Kobe, Brooklyn and Egypt

“My grandson made a seder in Kobe!” “150 people!” “In Kobe Japan!” “My grandson!” I was on a trip back to Brooklyn and had met up with one of the elders of the Crown Heights community. A butcher by trade. Polish born. He had stopped me in the middle of 770; after a hurried hello started gushing about his grandson’s Pesach, some three months before. 

I didn’t get the excitement. I understand a Zaide’s nachas. I find it amazing there were 150 Jews in Kobe and am impressed by near teenagers who spend their time off from yeshiva finding them. But. . . Chabad has been doing that for decades. This man’s son is one of South Africa’s most popular rabbis. I smiled as convincingly as I could, a smile that I hoped said very nice
He grabbed me by the lapel of my jacket. “Di farshayst nisht! Ich bin durt gevaizin!” I was there. During the war. The Shangchaier. The Shangchaier in Lubavitch refers to the yeshiva in Poland to whom a Japanese diplomat named Sugihara had given visas. They had escaped Hitler by stealing train rides and running to the east. They had spent time in Kobe before a deportation to Shanghai.
In Reb Shimon’s living room wall are dozens of family pictures. Formal wedding and bar mitzvah portraits of his kids and grandkids. Looking at the pictures you can see the subtle changes in Hassidic fashion over the decades in America. There is one incongruous black-and-white of a young man and woman standing outside a rundown building. They both have on bands with the Jewish star. “It’s my sister on her wedding day,’ he had told me years before, “In the Warsaw Ghetto. This picture is all I have of my family.”
I remembered this, but he was pulling on my lapel again.
Fifty years ago I was in Kobe and I had nothing, nobody.” Now my einikle is making sedorim. In Kobe!” You see,” he settled into a conversation. “Moshe asked the Aibishter (Yiddish for G-d) ‘Show me your face.’ and he was answered “I will show you my back but my face you shall not see.’ The Chasam Sofer explains My-face-you-shall-not-see, if you look forward, in the present, you won’t see Me. But, I-will-show-you-my-back, by looking back you will see that I was there all along.   Fifty years ago I saw nothing, but now . . .”
Life doesn’t always allow for philosophies, no matter how profound, inspiring or poignant. You have to just do it and figure it out later. Between challenge and response is a void, and filling it with faith means filling it with fulfilling the Torah.
The parsha reminded me of Reb Shimon’s Kobe. The Jews, coming form G-d’s deliverance from Egypt and carried upon His promises, were threatened with advancing Egyptian armies promising to drive them into the sea. Should they fight? Surrender? Pray? The response was none of the above. “Move on.” Just follow what I say and it will all work out.
Having lost everyone Reb Shimon came to a foreign country, married and had a family and community. He had no satisfying answers to why. He still doesn’t. Except one. His grandson made a seder in Kobe. For 150 people!

Lechaim to Chutzpah!

Taking the Jews out of Egypt was the easy part for G-d; he’s in the miracle business. Taking the Egypt out of the Jews, now that’s hard. And Egypt was very into the Jews, the Pharaohs had enticing culture and entertainment (abomination in both sleazy and non-sleazy flavors); the Jews desperately wanted to shed immigrant status and blend in. They pretty much did.  
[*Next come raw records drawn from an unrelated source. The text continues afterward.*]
/-! ### respond -/

@[simp] theorem State.respond_cmd (m : Nat) (r : Response) : (s.respond m r).cmd = s.cmd := rfl
@[simp] theorem State.respond_done (m : Nat) (r : Response) : (s.respond m r).done = s.done := rfl
@[simp] theorem State.respond_err (m : Nat) (r : Response) : (s.respond m r).err = s.err := rfl
@[simp] theorem State.respond_ovr (m : Nat) (r : Response) : (s.respond m r).ovr = s.ovr := rfl
@[simp] theorem State.respond_errcode (m : Nat) (r : Response) : (s.respond m r).errcode = s.errcode := rfl
@[simp] theorem State.respond_errdetail (m : Nat) (r : Response) : (s.respond m r).errdetail = s.errdetail := rfl
@[simp] theorem State.respond_ie (m : Nat) (r : Response) : (s.respond m r).ie = s.ie := rfl
@[simp] theorem State.respond_opa (m : Nat) (r : Response) : (s.respond m r).opa = s.opa := rfl
@[simp] theorem State.respond_opb (m : Nat) (r : Response) : (s.respond m r).opb = s.opb := rfl
@[simp] theorem State.respond_opc (m : Nat) (r : Response) : (s.respond m r).opc = s.opc := rfl
@[simp] theorem State.respond_res0 (m : Nat) (r : Response) : (s.respond m r).res0 = s.res0 := rfl
@[simp] theorem State.respond_res1 (m : Nat) (r : Response) : (s.respond m r).res1 = s.res1 := rfl
@[simp] theorem State.respond_res2 (m : Nat) (r : Response) : (s.respond m r).res2 = s.res2 := rfl
@[simp] theorem State.respond_fsm (m : Nat) (r : Response) : (s.respond m r).fsm = s.fsm := rfl
@[simp] theorem State.respond_latCmd (m : Nat) (r : Response) : (s.respond m r).latCmd = s.latCmd := rfl
@[simp] theorem State.respond_latA (m : Nat) (r : Response) : (s.respond m r).latA = s.latA := rfl
@[simp] theorem State.respond_latB (m : Nat) (r : Response) : (s.respond m r).latB = s.latB := rfl
@[simp] theorem State.respond_latC (m : Nat) (r : Response) : (s.respond m r).latC = s.latC := rfl
@[simp] theorem State.respond_faults (m : Nat) (r : Response) : (s.respond m r).faults = s.faults := rfl
@[simp] theorem State.respond_host (m : Nat) (r : Response) : (s.respond m r).host = s.host := rfl
@[simp] theorem State.respond_responses (m : Nat) (r : Response) : (s.respond m r).responses = (m, r) :: s.responses := rfl
@[simp] theorem State.respond_countdown (m : Nat) (r : Response) : (s.respond m r).countdown = s.countdown := rfl
@[simp] theorem State.respond_latencies (m : Nat) (r : Response) : (s.respond m r).latencies = s.latencies := rfl
@[simp] theorem State.respond_draws (m : Nat) (r : Response) : (s.respond m r).draws = s.draws := rfl
@[simp] theorem State.respond_freeCount (m : Nat) (r : Response) : (s.respond m r).freeCount = s.freeCount := rfl

/-! ### popHost -/

@[simp] theorem State.popHost_cmd : (s.popHost).cmd = s.cmd := rfl
@[simp] theorem State.popHost_done : (s.popHost).done = s.done := rfl
@[simp] theorem State.popHost_err : (s.popHost).err = s.err := rfl
@[simp] theorem State.popHost_ovr : (s.popHost).ovr = s.ovr := rfl
@[simp] theorem State.popHost_errcode : (s.popHost).errcode = s.errcode := rfl
@[simp] theorem State.popHost_errdetail : (s.popHost).errdetail = s.errdetail := rfl
@[simp] theorem State.popHost_ie : (s.popHost).ie = s.ie := rfl
@[simp] theorem State.popHost_opa : (s.popHost).opa = s.opa := rfl
@[simp] theorem State.popHost_opb : (s.popHost).opb = s.opb := rfl
@[simp] theorem State.popHost_opc : (s.popHost).opc = s.opc := rfl
@[simp] theorem State.popHost_res0 : (s.popHost).res0 = s.res0 := rfl
@[simp] theorem State.popHost_res1 : (s.popHost).res1 = s.res1 := rfl
@[simp] theorem State.popHost_res2 : (s.popHost).res2 = s.res2 := rfl
@[simp] theorem State.popHost_fsm : (s.popHost).fsm = s.fsm := rfl
@[simp] theorem State.popHost_latCmd : (s.popHost).latCmd = s.latCmd := rfl
@[simp] theorem State.popHost_latA : (s.popHost).latA = s.latA := rfl
@[simp] theorem State.popHost_latB : (s.popHost).latB = s.latB := rfl
@[simp] theorem State.popHost_latC : (s.popHost).latC = s.latC := rfl
@[simp] theorem State.popHost_faults : (s.popHost).faults = s.faults := rfl
@[simp] theorem State.popHost_host : (s.popHost).host = s.host.tail := rfl
@[simp] theorem State.popHost_responses : (s.popHost).responses = s.responses := rfl
@[simp] theorem State.popHost_countdown : (s.popHost).countdown = s.countdown - 1 := rfl
@[simp] theorem State.popHost_latencies : (s.popHost).latencies = s.latencies := rfl
@[simp] theorem State.popHost_draws : (s.popHost).draws = s.draws := rfl
@[simp] theorem State.popHost_freeCount : (s.popHost).freeCount = s.freeCount := rfl

/-! ### refuse -/

@[simp] theorem State.refuse_cmd (t : Transaction) : (s.refuse t).cmd = s.cmd := rfl
@[simp] theorem State.refuse_done (t : Transaction) : (s.refuse t).done = s.done := rfl
@[simp] theorem State.refuse_err (t : Transaction) : (s.refuse t).err = s.err := rfl
@[simp] theorem State.refuse_ovr (t : Transaction) : (s.refuse t).ovr = s.ovr := rfl
@[simp] theorem State.refuse_errcode (t : Transaction) : (s.refuse t).errcode = s.errcode := rfl
@[simp] theorem State.refuse_errdetail (t : Transaction) : (s.refuse t).errdetail = s.errdetail := rfl
@[simp] theorem State.refuse_ie (t : Transaction) : (s.refuse t).ie = s.ie := rfl
@[simp] theorem State.refuse_opa (t : Transaction) : (s.refuse t).opa = s.opa := rfl
@[simp] theorem State.refuse_opb (t : Transaction) : (s.refuse t).opb = s.opb := rfl
@[simp] theorem State.refuse_opc (t : Transaction) : (s.refuse t).opc = s.opc := rfl
@[simp] theorem State.refuse_res0 (t : Transaction) : (s.refuse t).res0 = s.res0 := rfl
@[simp] theorem State.refuse_res1 (t : Transaction) : (s.refuse t).res1 = s.res1 := rfl
@[simp] theorem State.refuse_res2 (t : Transaction) : (s.refuse t).res2 = s.res2 := rfl
@[simp] theorem State.refuse_fsm (t : Transaction) : (s.refuse t).fsm = s.fsm := rfl
@[simp] theorem State.refuse_latCmd (t : Transaction) : (s.refuse t).latCmd = s.latCmd := rfl
@[simp] theorem State.refuse_latA (t : Transaction) : (s.refuse t).latA = s.latA := rfl
@[simp] theorem State.refuse_latB (t : Transaction) : (s.refuse t).latB = s.latB := rfl
@[simp] theorem State.refuse_latC (t : Transaction) : (s.refuse t).latC = s.latC := rfl
@[simp] theorem State.refuse_faults (t : Transaction) : (s.refuse t).faults = .busError t.master t.width t.off t.access :: s.faults := rfl
@[simp] theorem State.refuse_host (t : Transaction) : (s.refuse t).host = s.host := rfl
@[simp] theorem State.refuse_responses (t : Transaction) : (s.refuse t).responses = (t.master, .busError) :: s.responses := rfl
@[simp] theorem State.refuse_countdown (t : Transaction) : (s.refuse t).countdown = s.countdown := rfl
@[simp] theorem State.refuse_latencies (t : Transaction) : (s.refuse t).latencies = s.latencies := rfl
@[simp] theorem State.refuse_draws (t : Transaction) : (s.refuse t).draws = s.draws := rfl
@[simp] theorem State.refuse_freeCount (t : Transaction) : (s.refuse t).freeCount = s.freeCount := rfl

end Sys2Proof.Machine
end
One of the most adored of the Egyptians adorations was. . . the sheep (no, I don’t know why and let’s not go there). It was the portent of, oh, I don’t know, the television? Now imagine your coming home one day, taking the beloved idiot box and throwing it out the window! Now picture doing that when you work for the networks and your boss came over to watch the news with you. We call it chutzpah.
That’s why the Jews had to slaughter the sheep for Pesach. Hours later they were ready to leave Egypt behind: a deflated, emasculated shell of a has-been. 
The chutzpah they kept. The gall to define reality and live by what is right: not comfortable, logical nor even possible, but what is right. The Jews who survived Europe seventy-five years ago and started having families at an unprecedented rate demonstrated an awesome, enviable, breathtaking chutzpah. The Jews in America, who were bombarded with “The Disappearing Jew” series that every magazine was mouthing, but nevertheless opened day schools, filled them with children and at the same time shlepped the parent generation in, were totally ignoring reality and doing their own thing. Their own thing.
The Jews (0.0005% of the population) are not defined by their surroundings and limitations (the Hebrew word for that is Metzarim – the same as the Hebrew word for Egypt). The Jews are defined by he who defines them. (Mitzvhas are often called signs – definitions). 
So yes, the next time you read some cutting-edge report about the demise of Israel, see a documentary or news feature you think is slanted negatively, don’t get annoyed. Think chutzpah (it’s also recommended for the blood pressure).
All those sheep and TV’s are not our reality. Turn it off. Feel free to throw it out.   Then wonder how you could have possibly lived with that thing for so long. And know how it feels to leave Egypt behind.

Two Rabbis, One Shul

Sound like double trouble? Over-employment? The latest synagogue sitcom? Probably; but Jewish history is never probable. 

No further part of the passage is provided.